* _Task requirements_
Between the line containing "else d.lockMembers (q.a0.get 0 6)" and the line containing "else if q.op = 0x0504" lies a run of lines; give that run again exactly, with both of those lines, and nothing else from the entries below.

* _Data provided_
/-- A residual starts, or waits for its beams; with a peer, the points go to it too (R193, R385). -/
def Dev.startResid (d : Dev) (q : Req) (e : Env) (peer : Option Nat) : Dev :=
  let i := q.a0.get 0 6
  let pts := residPoints e.data
  if pts.any (fun p => (bitList 16 (d.lockMembers i)).any (fun b => !d.inActive b p.1 p.2)) then
    d.fail q stLimit 0x0509
  else if (d.lockMembers i) &&& d.calBusy ≠ 0 ∨ !d.calWait.isEmpty ∨ d.holding then
    { d with calWait := d.calWait ++ [(q, e)] }
  else
    let sets := match d.table q.a1.toNat with | some t => t.sets | none => []
    let j := { mkProbes q sets (q.a2.get 0 8) (q.a3.get 0 7) pts.length (d.residProbes i pts) with
      lock := some i, peer := peer, away := if peer.isSome then List.range pts.length else [] }
    let d := match peer with
      | some v => (pts.mapIdx (fun (k : Nat) (p : Int × Int) => ([3, (i : Int), (k : Int), p.1, p.2, (q.a1.toNat : Int), (q.a2.get 0 8 : Int),
          (q.a3.get 0 7 : Int)] : List Int))).foldl (fun (d : Dev) m => d.sendTo v 0x33 m) d
      | none => d
    ({ d with probes := d.probes ++ [j] }).stepProbe j

/-- DEDUCED (log entry 49). -/
def cmdCalResid : Cmd where
  check d q := firstFail (shape q [0x3F, anyW, 0xFF, 0x7F] (some 8) 0 ++ d.residChecks q)
  effect q e d := d.startResid q e none

/-- CAL_RESID. -/
def execCalResid (r : Req) (e : Env) (s : State) : Host.Outcome State Fault Refusal :=
  s.command 0x0505 cmdCalResid r e

/-- The peer a lock names. -/
def Dev.lockPeer (d : Dev) (i : Nat) : Nat := d.fld (LK_LOCK_XDEV i) 24 3

def cmdCalXresid : Cmd where
  check d q :=
    let i := q.a0.get 0 6
    firstFail (shape q [0x3F, anyW, 0xFF, 0x7F] (some 8) 0 ++ d.residChecks q ++
      [limitIf (!d.bit (LK_LOCK_STATUS i) 16 || !d.members.contains (d.lockPeer i) ||
        !d.byf.modes.any (fun m => m.1 == d.lockPeer i && m.2 == Mode.calibrate.code)) 0x0D03])
  effect q e d := d.startResid q e (some (d.lockPeer (q.a0.get 0 6)))

/-- CAL_XRESID. -/
def execCalXresid (r : Req) (e : Env) (s : State) : Host.Outcome State Fault Refusal :=
  s.command 0x0D02 cmdCalXresid r e

/-! ## Going on (R189) -/

/-- The beams a waiting command addresses. -/
def Dev.calBeams (d : Dev) (q : Req) (e : Env) : Nat :=
  if q.op = 0x0502 then match d.bargeCheck e.data true with | .ok rs => recBeams rs | .error _ => 0
  else if q.op = 0x0503 ∨ q.op = 0x0504 then 2 ^ q.a0.get 0 5
  else d.lockMembers (q.a0.get 0 6)

/-- The effect of a calibration command. -/
def calEffect (q : Req) (e : Env) (d : Dev) : Dev :=
  if q.op = 0x0502 then cmdCalMark.effect q e d
  else if q.op = 0x0503 then cmdCalProbe.effect q e d
  else if q.op = 0x0504 then cmdCalEdge.effect q e d
  else if q.op = 0x0D02 then cmdCalXresid.effect q e d
  else cmdCalResid.effect q e d

/-- Commands that waited start, each once no earlier one uses a beam of its own. DEDUCED (log entry 49). -/
def Dev.pumpWaiters : List (Req × Env) → Nat → Dev → Dev
  | [], _, d => d
  | (q, e) :: ws, taken, d =>
    let b := d.calBeams q e
    if b &&& (taken ||| d.calBusy) = 0 then
      let d' := calEffect q e { d with calWait := [] }
      Dev.pumpWaiters ws taken { d' with calWait := d.calWait.filter (fun w => keyOf w.1 != keyOf q) }
    else Dev.pumpWaiters ws (taken ||| b) d

/-- Probes end ABORTED on a hold trigger (R190); in CALIBRATE the rest goes on. -/
def Dev.pumpCal (d : Dev) : Dev :=
  if d.mode.cur ≠ .calibrate then d
  else if d.holding then d.abortProbes
  else
    let d := d.probes.foldl (fun d j => d.stepProbe j) d
    Dev.pumpWaiters d.calWait 0 d

/-- VECTOR_OUTCOME: engine n reports its oldest outcome. -/
def execVectorOutcome (n : Fin 18) (s : State) : Host.Outcome State Fault Refusal :=
  s.on (fun d => (d.nextOutcome n).pumpCal)

end Sys2Proof.Machine
end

* _Solved exercise_
  else d.lockMembers (q.a0.get 0 6)

/-- The effect of a calibration command. -/
def calEffect (q : Req) (e : Env) (d : Dev) : Dev :=
  if q.op = 0x0502 then cmdCalMark.effect q e d
  else if q.op = 0x0503 then cmdCalProbe.effect q e d
  else if q.op = 0x0504 then cmdCalEdge.effect q e d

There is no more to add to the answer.